What to do:
Beginning with the first line of the material, set down each line exactly as written, up to and including the line with "g.lanesOf r := by".

-------------------------

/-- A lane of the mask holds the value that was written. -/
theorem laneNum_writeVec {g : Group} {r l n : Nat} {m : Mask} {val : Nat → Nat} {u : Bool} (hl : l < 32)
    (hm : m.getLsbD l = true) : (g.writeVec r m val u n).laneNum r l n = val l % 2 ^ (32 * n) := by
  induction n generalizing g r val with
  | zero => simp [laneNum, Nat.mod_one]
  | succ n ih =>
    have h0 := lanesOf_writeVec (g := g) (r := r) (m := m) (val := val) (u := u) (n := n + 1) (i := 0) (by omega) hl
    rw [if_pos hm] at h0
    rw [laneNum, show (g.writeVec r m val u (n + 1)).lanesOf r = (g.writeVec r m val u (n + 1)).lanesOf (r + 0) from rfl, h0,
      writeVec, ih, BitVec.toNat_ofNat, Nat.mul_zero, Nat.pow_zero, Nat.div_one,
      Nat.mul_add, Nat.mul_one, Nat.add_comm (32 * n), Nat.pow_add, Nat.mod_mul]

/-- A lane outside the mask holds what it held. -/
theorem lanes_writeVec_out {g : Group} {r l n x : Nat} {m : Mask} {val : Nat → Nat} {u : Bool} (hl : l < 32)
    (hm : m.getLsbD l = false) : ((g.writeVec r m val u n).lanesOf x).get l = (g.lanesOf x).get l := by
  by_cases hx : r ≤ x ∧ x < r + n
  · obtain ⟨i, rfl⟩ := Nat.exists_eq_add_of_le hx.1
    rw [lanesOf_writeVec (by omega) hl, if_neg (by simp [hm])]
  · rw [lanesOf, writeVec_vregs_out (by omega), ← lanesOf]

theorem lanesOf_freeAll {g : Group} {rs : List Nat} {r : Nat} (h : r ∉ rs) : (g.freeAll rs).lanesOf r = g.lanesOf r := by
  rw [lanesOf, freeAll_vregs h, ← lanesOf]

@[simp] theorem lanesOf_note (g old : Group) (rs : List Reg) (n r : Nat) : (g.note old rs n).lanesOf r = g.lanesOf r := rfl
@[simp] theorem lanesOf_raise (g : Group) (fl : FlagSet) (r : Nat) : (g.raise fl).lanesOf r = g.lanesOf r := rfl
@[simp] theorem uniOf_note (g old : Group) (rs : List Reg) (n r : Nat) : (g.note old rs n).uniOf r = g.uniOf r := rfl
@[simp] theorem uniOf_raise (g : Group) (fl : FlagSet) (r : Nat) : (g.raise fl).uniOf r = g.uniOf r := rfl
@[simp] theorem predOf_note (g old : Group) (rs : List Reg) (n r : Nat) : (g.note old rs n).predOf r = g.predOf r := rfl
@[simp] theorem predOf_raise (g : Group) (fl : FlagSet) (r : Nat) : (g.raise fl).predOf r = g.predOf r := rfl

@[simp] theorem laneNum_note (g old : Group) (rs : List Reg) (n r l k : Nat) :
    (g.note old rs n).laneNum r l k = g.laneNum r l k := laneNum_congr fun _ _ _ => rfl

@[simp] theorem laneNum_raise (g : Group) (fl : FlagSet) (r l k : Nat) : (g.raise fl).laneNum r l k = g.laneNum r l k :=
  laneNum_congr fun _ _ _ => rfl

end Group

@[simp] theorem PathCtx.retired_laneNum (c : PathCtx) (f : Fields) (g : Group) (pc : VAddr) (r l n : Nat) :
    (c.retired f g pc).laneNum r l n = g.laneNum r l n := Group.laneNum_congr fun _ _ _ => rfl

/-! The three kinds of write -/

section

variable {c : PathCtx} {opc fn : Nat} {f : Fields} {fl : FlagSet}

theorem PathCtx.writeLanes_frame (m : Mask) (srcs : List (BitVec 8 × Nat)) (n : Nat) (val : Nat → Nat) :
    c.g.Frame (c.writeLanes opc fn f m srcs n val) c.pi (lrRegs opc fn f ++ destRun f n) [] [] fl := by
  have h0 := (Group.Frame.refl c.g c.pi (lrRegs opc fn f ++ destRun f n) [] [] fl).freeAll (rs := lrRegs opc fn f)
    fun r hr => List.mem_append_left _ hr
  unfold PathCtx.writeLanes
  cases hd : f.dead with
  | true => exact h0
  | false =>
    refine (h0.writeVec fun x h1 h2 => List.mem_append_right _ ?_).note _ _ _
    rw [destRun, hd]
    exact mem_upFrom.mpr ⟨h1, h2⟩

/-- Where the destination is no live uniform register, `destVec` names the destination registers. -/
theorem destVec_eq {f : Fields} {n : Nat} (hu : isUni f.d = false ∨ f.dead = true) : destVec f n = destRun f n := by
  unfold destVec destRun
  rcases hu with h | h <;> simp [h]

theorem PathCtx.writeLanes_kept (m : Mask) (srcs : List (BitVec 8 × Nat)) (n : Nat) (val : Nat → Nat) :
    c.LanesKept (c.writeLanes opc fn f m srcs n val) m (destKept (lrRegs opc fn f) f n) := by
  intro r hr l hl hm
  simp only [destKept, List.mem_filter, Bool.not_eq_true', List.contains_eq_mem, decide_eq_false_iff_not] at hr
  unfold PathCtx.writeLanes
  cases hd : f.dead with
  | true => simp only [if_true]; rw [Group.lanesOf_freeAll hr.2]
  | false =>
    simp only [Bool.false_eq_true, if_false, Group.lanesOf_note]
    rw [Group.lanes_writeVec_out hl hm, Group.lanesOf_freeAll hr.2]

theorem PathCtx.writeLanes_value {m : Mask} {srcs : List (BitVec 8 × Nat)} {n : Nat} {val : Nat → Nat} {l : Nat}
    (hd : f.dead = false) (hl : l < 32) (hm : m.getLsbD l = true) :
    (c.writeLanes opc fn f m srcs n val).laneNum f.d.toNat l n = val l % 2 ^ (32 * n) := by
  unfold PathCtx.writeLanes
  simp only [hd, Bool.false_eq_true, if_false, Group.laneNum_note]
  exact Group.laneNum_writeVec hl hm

-------------------------

Your solution:
/-- A lane of the mask holds the value that was written. -/
theorem laneNum_writeVec {g : Group} {r l n : Nat} {m : Mask} {val : Nat → Nat} {u : Bool} (hl : l < 32)
    (hm : m.getLsbD l = true) : (g.writeVec r m val u n).laneNum r l n = val l % 2 ^ (32 * n) := by
  induction n generalizing g r val with
  | zero => simp [laneNum, Nat.mod_one]
  | succ n ih =>
    have h0 := lanesOf_writeVec (g := g) (r := r) (m := m) (val := val) (u := u) (n := n + 1) (i := 0) (by omega) hl
    rw [if_pos hm] at h0
    rw [laneNum, show (g.writeVec r m val u (n + 1)).lanesOf r = (g.writeVec r m val u (n + 1)).lanesOf (r + 0) from rfl, h0,
      writeVec, ih, BitVec.toNat_ofNat, Nat.mul_zero, Nat.pow_zero, Nat.div_one,
      Nat.mul_add, Nat.mul_one, Nat.add_comm (32 * n), Nat.pow_add, Nat.mod_mul]

/-- A lane outside the mask holds what it held. -/
theorem lanes_writeVec_out {g : Group} {r l n x : Nat} {m : Mask} {val : Nat → Nat} {u : Bool} (hl : l < 32)
    (hm : m.getLsbD l = false) : ((g.writeVec r m val u n).lanesOf x).get l = (g.lanesOf x).get l := by
  by_cases hx : r ≤ x ∧ x < r + n
  · obtain ⟨i, rfl⟩ := Nat.exists_eq_add_of_le hx.1
    rw [lanesOf_writeVec (by omega) hl, if_neg (by simp [hm])]
  · rw [lanesOf, writeVec_vregs_out (by omega), ← lanesOf]

theorem lanesOf_freeAll {g : Group} {rs : List Nat} {r : Nat} (h : r ∉ rs) : (g.freeAll rs).lanesOf r = g.lanesOf r := by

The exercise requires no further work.